[EXERCISE GOAL]
Every entry below needs to be copied exactly.

[RECORDS FOR THE EXERCISE]
@[simp] theorem State.modNode_pending (s : State) (n : Lane) (f : Node → Node) : (s.modNode n f).pending = s.pending := rfl
@[simp] theorem State.modNode_time (s : State) (n : Lane) (f : Node → Node) : (s.modNode n f).time = s.time := rfl
@[simp] theorem State.modNode_events (s : State) (n : Lane) (f : Node → Node) : (s.modNode n f).events = s.events := rfl
@[simp] theorem State.modNode_lanes (s : State) (n : Lane) (f : Node → Node) : (s.modNode n f).lanes = s.lanes := rfl
@[simp] theorem State.modNode_portDies (s : State) (n : Lane) (f : Node → Node) : (s.modNode n f).portDies = s.portDies := rfl
@[simp] theorem State.modNode_ports (s : State) (n : Lane) (f : Node → Node) : (s.modNode n f).ports = s.ports := rfl
@[simp] theorem State.modNode_conns (s : State) (n : Lane) (f : Node → Node) : (s.modNode n f).conns = s.conns := rfl
@[simp] theorem State.modNode_nodes (s : State) (n : Lane) (f : Node → Node) : (s.modNode n f).nodes = vmod s.nodes n f := rfl
@[simp] theorem State.modNode_pdOut (s : State) (n : Lane) (f : Node → Node) : (s.modNode n f).pdOut = s.pdOut := rfl
@[simp] theorem State.modNode_aon (s : State) (n : Lane) (f : Node → Node) : (s.modNode n f).aon = s.aon := rfl
@[simp] theorem State.modNode_hub (s : State) (n : Lane) (f : Node → Node) : (s.modNode n f).hub = s.hub := rfl
@[simp] theorem State.modNode_keep (s : State) (n : Lane) (f : Node → Node) : (s.modNode n f).keep = s.keep := rfl
@[simp] theorem State.modNode_charge (s : State) (n : Lane) (f : Node → Node) : (s.modNode n f).charge = s.charge := rfl
@[simp] theorem State.modNode_gauge (s : State) (n : Lane) (f : Node → Node) : (s.modNode n f).gauge = s.gauge := rfl
@[simp] theorem State.modNode_fcst (s : State) (n : Lane) (f : Node → Node) : (s.modNode n f).fcst = s.fcst := rfl
@[simp] theorem State.modNode_therm (s : State) (n : Lane) (f : Node → Node) : (s.modNode n f).therm = s.therm := rfl
@[simp] theorem State.modNode_trunk (s : State) (n : Lane) (f : Node → Node) : (s.modNode n f).trunk = s.trunk := rfl
@[simp] theorem State.modNode_tel (s : State) (n : Lane) (f : Node → Node) : (s.modNode n f).tel = s.tel := rfl
@[simp] theorem State.modNode_host (s : State) (n : Lane) (f : Node → Node) : (s.modNode n f).host = s.host := rfl
@[simp] theorem State.modNode_cfg (s : State) (n : Lane) (f : Node → Node) : (s.modNode n f).cfg = s.cfg := rfl
@[simp] theorem State.modNode_flash (s : State) (n : Lane) (f : Node → Node) : (s.modNode n f).flash = s.flash := rfl
@[simp] theorem State.modNode_ledger (s : State) (n : Lane) (f : Node → Node) : (s.modNode n f).ledger = s.ledger := rfl
@[simp] theorem State.modNode_update (s : State) (n : Lane) (f : Node → Node) : (s.modNode n f).update = s.update := rfl
@[simp] theorem State.modNode_otp (s : State) (n : Lane) (f : Node → Node) : (s.modNode n f).otp = s.otp := rfl
@[simp] theorem State.modNode_timers (s : State) (n : Lane) (f : Node → Node) : (s.modNode n f).timers = s.timers := rfl
@[simp] theorem State.modNode_wdg (s : State) (n : Lane) (f : Node → Node) : (s.modNode n f).wdg = s.wdg := rfl
@[simp] theorem State.modNode_hnd (s : State) (n : Lane) (f : Node → Node) : (s.modNode n f).hnd = s.hnd := rfl
@[simp] theorem State.modNode_stack (s : State) (n : Lane) (f : Node → Node) : (s.modNode n f).stack = s.stack := rfl
@[simp] theorem State.modNode_freeCtr (s : State) (n : Lane) (f : Node → Node) : (s.modNode n f).freeCtr = s.freeCtr := rfl

@[simp] theorem State.modAon_pending (s : State) (f : Aon → Aon) : (s.modAon f).pending = s.pending := rfl
@[simp] theorem State.modAon_time (s : State) (f : Aon → Aon) : (s.modAon f).time = s.time := rfl
@[simp] theorem State.modAon_events (s : State) (f : Aon → Aon) : (s.modAon f).events = s.events := rfl
@[simp] theorem State.modAon_lanes (s : State) (f : Aon → Aon) : (s.modAon f).lanes = s.lanes := rfl
@[simp] theorem State.modAon_portDies (s : State) (f : Aon → Aon) : (s.modAon f).portDies = s.portDies := rfl
@[simp] theorem State.modAon_ports (s : State) (f : Aon → Aon) : (s.modAon f).ports = s.ports := rfl
@[simp] theorem State.modAon_conns (s : State) (f : Aon → Aon) : (s.modAon f).conns = s.conns := rfl
@[simp] theorem State.modAon_nodes (s : State) (f : Aon → Aon) : (s.modAon f).nodes = s.nodes := rfl
@[simp] theorem State.modAon_pdOut (s : State) (f : Aon → Aon) : (s.modAon f).pdOut = s.pdOut := rfl
@[simp] theorem State.modAon_aon (s : State) (f : Aon → Aon) : (s.modAon f).aon = f s.aon := rfl
@[simp] theorem State.modAon_hub (s : State) (f : Aon → Aon) : (s.modAon f).hub = s.hub := rfl
@[simp] theorem State.modAon_keep (s : State) (f : Aon → Aon) : (s.modAon f).keep = s.keep := rfl
@[simp] theorem State.modAon_charge (s : State) (f : Aon → Aon) : (s.modAon f).charge = s.charge := rfl
@[simp] theorem State.modAon_gauge (s : State) (f : Aon → Aon) : (s.modAon f).gauge = s.gauge := rfl
@[simp] theorem State.modAon_fcst (s : State) (f : Aon → Aon) : (s.modAon f).fcst = s.fcst := rfl
@[simp] theorem State.modAon_therm (s : State) (f : Aon → Aon) : (s.modAon f).therm = s.therm := rfl
@[simp] theorem State.modAon_trunk (s : State) (f : Aon → Aon) : (s.modAon f).trunk = s.trunk := rfl
@[simp] theorem State.modAon_tel (s : State) (f : Aon → Aon) : (s.modAon f).tel = s.tel := rfl
@[simp] theorem State.modAon_host (s : State) (f : Aon → Aon) : (s.modAon f).host = s.host := rfl
@[simp] theorem State.modAon_cfg (s : State) (f : Aon → Aon) : (s.modAon f).cfg = s.cfg := rfl
@[simp] theorem State.modAon_flash (s : State) (f : Aon → Aon) : (s.modAon f).flash = s.flash := rfl
@[simp] theorem State.modAon_ledger (s : State) (f : Aon → Aon) : (s.modAon f).ledger = s.ledger := rfl
@[simp] theorem State.modAon_update (s : State) (f : Aon → Aon) : (s.modAon f).update = s.update := rfl
@[simp] theorem State.modAon_otp (s : State) (f : Aon → Aon) : (s.modAon f).otp = s.otp := rfl
@[simp] theorem State.modAon_timers (s : State) (f : Aon → Aon) : (s.modAon f).timers = s.timers := rfl
@[simp] theorem State.modAon_wdg (s : State) (f : Aon → Aon) : (s.modAon f).wdg = s.wdg := rfl
@[simp] theorem State.modAon_hnd (s : State) (f : Aon → Aon) : (s.modAon f).hnd = s.hnd := rfl
@[simp] theorem State.modAon_stack (s : State) (f : Aon → Aon) : (s.modAon f).stack = s.stack := rfl
@[simp] theorem State.modAon_freeCtr (s : State) (f : Aon → Aon) : (s.modAon f).freeCtr = s.freeCtr := rfl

[YOUR RESPONSE]
@[simp] theorem State.modNode_pending (s : State) (n : Lane) (f : Node → Node) : (s.modNode n f).pending = s.pending := rfl
@[simp] theorem State.modNode_time (s : State) (n : Lane) (f : Node → Node) : (s.modNode n f).time = s.time := rfl
@[simp] theorem State.modNode_events (s : State) (n : Lane) (f : Node → Node) : (s.modNode n f).events = s.events := rfl
@[simp] theorem State.modNode_lanes (s : State) (n : Lane) (f : Node → Node) : (s.modNode n f).lanes = s.lanes := rfl
@[simp] theorem State.modNode_portDies (s : State) (n : Lane) (f : Node → Node) : (s.modNode n f).portDies = s.portDies := rfl
@[simp] theorem State.modNode_ports (s : State) (n : Lane) (f : Node → Node) : (s.modNode n f).ports = s.ports := rfl
@[simp] theorem State.modNode_conns (s : State) (n : Lane) (f : Node → Node) : (s.modNode n f).conns = s.conns := rfl
@[simp] theorem State.modNode_nodes (s : State) (n : Lane) (f : Node → Node) : (s.modNode n f).nodes = vmod s.nodes n f := rfl
@[simp] theorem State.modNode_pdOut (s : State) (n : Lane) (f : Node → Node) : (s.modNode n f).pdOut = s.pdOut := rfl
@[simp] theorem State.modNode_aon (s : State) (n : Lane) (f : Node → Node) : (s.modNode n f).aon = s.aon := rfl
@[simp] theorem State.modNode_hub (s : State) (n : Lane) (f : Node → Node) : (s.modNode n f).hub = s.hub := rfl
@[simp] theorem State.modNode_keep (s : State) (n : Lane) (f : Node → Node) : (s.modNode n f).keep = s.keep := rfl
@[simp] theorem State.modNode_charge (s : State) (n : Lane) (f : Node → Node) : (s.modNode n f).charge = s.charge := rfl
@[simp] theorem State.modNode_gauge (s : State) (n : Lane) (f : Node → Node) : (s.modNode n f).gauge = s.gauge := rfl
@[simp] theorem State.modNode_fcst (s : State) (n : Lane) (f : Node → Node) : (s.modNode n f).fcst = s.fcst := rfl
@[simp] theorem State.modNode_therm (s : State) (n : Lane) (f : Node → Node) : (s.modNode n f).therm = s.therm := rfl
@[simp] theorem State.modNode_trunk (s : State) (n : Lane) (f : Node → Node) : (s.modNode n f).trunk = s.trunk := rfl
@[simp] theorem State.modNode_tel (s : State) (n : Lane) (f : Node → Node) : (s.modNode n f).tel = s.tel := rfl
@[simp] theorem State.modNode_host (s : State) (n : Lane) (f : Node → Node) : (s.modNode n f).host = s.host := rfl
@[simp] theorem State.modNode_cfg (s : State) (n : Lane) (f : Node → Node) : (s.modNode n f).cfg = s.cfg := rfl
@[simp] theorem State.modNode_flash (s : State) (n : Lane) (f : Node → Node) : (s.modNode n f).flash = s.flash := rfl
@[simp] theorem State.modNode_ledger (s : State) (n : Lane) (f : Node → Node) : (s.modNode n f).ledger = s.ledger := rfl
@[simp] theorem State.modNode_update (s : State) (n : Lane) (f : Node → Node) : (s.modNode n f).update = s.update := rfl
@[simp] theorem State.modNode_otp (s : State) (n : Lane) (f : Node → Node) : (s.modNode n f).otp = s.otp := rfl
@[simp] theorem State.modNode_timers (s : State) (n : Lane) (f : Node → Node) : (s.modNode n f).timers = s.timers := rfl
@[simp] theorem State.modNode_wdg (s : State) (n : Lane) (f : Node → Node) : (s.modNode n f).wdg = s.wdg := rfl
@[simp] theorem State.modNode_hnd (s : State) (n : Lane) (f : Node → Node) : (s.modNode n f).hnd = s.hnd := rfl
@[simp] theorem State.modNode_stack (s : State) (n : Lane) (f : Node → Node) : (s.modNode n f).stack = s.stack := rfl
@[simp] theorem State.modNode_freeCtr (s : State) (n : Lane) (f : Node → Node) : (s.modNode n f).freeCtr = s.freeCtr := rfl

@[simp] theorem State.modAon_pending (s : State) (f : Aon → Aon) : (s.modAon f).pending = s.pending := rfl
@[simp] theorem State.modAon_time (s : State) (f : Aon → Aon) : (s.modAon f).time = s.time := rfl
@[simp] theorem State.modAon_events (s : State) (f : Aon → Aon) : (s.modAon f).events = s.events := rfl
@[simp] theorem State.modAon_lanes (s : State) (f : Aon → Aon) : (s.modAon f).lanes = s.lanes := rfl
@[simp] theorem State.modAon_portDies (s : State) (f : Aon → Aon) : (s.modAon f).portDies = s.portDies := rfl
@[simp] theorem State.modAon_ports (s : State) (f : Aon → Aon) : (s.modAon f).ports = s.ports := rfl
@[simp] theorem State.modAon_conns (s : State) (f : Aon → Aon) : (s.modAon f).conns = s.conns := rfl
@[simp] theorem State.modAon_nodes (s : State) (f : Aon → Aon) : (s.modAon f).nodes = s.nodes := rfl
@[simp] theorem State.modAon_pdOut (s : State) (f : Aon → Aon) : (s.modAon f).pdOut = s.pdOut := rfl
@[simp] theorem State.modAon_aon (s : State) (f : Aon → Aon) : (s.modAon f).aon = f s.aon := rfl
@[simp] theorem State.modAon_hub (s : State) (f : Aon → Aon) : (s.modAon f).hub = s.hub := rfl
@[simp] theorem State.modAon_keep (s : State) (f : Aon → Aon) : (s.modAon f).keep = s.keep := rfl
@[simp] theorem State.modAon_charge (s : State) (f : Aon → Aon) : (s.modAon f).charge = s.charge := rfl
@[simp] theorem State.modAon_gauge (s : State) (f : Aon → Aon) : (s.modAon f).gauge = s.gauge := rfl
@[simp] theorem State.modAon_fcst (s : State) (f : Aon → Aon) : (s.modAon f).fcst = s.fcst := rfl
@[simp] theorem State.modAon_therm (s : State) (f : Aon → Aon) : (s.modAon f).therm = s.therm := rfl
@[simp] theorem State.modAon_trunk (s : State) (f : Aon → Aon) : (s.modAon f).trunk = s.trunk := rfl
@[simp] theorem State.modAon_tel (s : State) (f : Aon → Aon) : (s.modAon f).tel = s.tel := rfl
@[simp] theorem State.modAon_host (s : State) (f : Aon → Aon) : (s.modAon f).host = s.host := rfl
@[simp] theorem State.modAon_cfg (s : State) (f : Aon → Aon) : (s.modAon f).cfg = s.cfg := rfl
@[simp] theorem State.modAon_flash (s : State) (f : Aon → Aon) : (s.modAon f).flash = s.flash := rfl
@[simp] theorem State.modAon_ledger (s : State) (f : Aon → Aon) : (s.modAon f).ledger = s.ledger := rfl
@[simp] theorem State.modAon_update (s : State) (f : Aon → Aon) : (s.modAon f).update = s.update := rfl
@[simp] theorem State.modAon_otp (s : State) (f : Aon → Aon) : (s.modAon f).otp = s.otp := rfl
@[simp] theorem State.modAon_timers (s : State) (f : Aon → Aon) : (s.modAon f).timers = s.timers := rfl
@[simp] theorem State.modAon_wdg (s : State) (f : Aon → Aon) : (s.modAon f).wdg = s.wdg := rfl
@[simp] theorem State.modAon_hnd (s : State) (f : Aon → Aon) : (s.modAon f).hnd = s.hnd := rfl
@[simp] theorem State.modAon_stack (s : State) (f : Aon → Aon) : (s.modAon f).stack = s.stack := rfl
@[simp] theorem State.modAon_freeCtr (s : State) (f : Aon → Aon) : (s.modAon f).freeCtr = s.freeCtr := rfl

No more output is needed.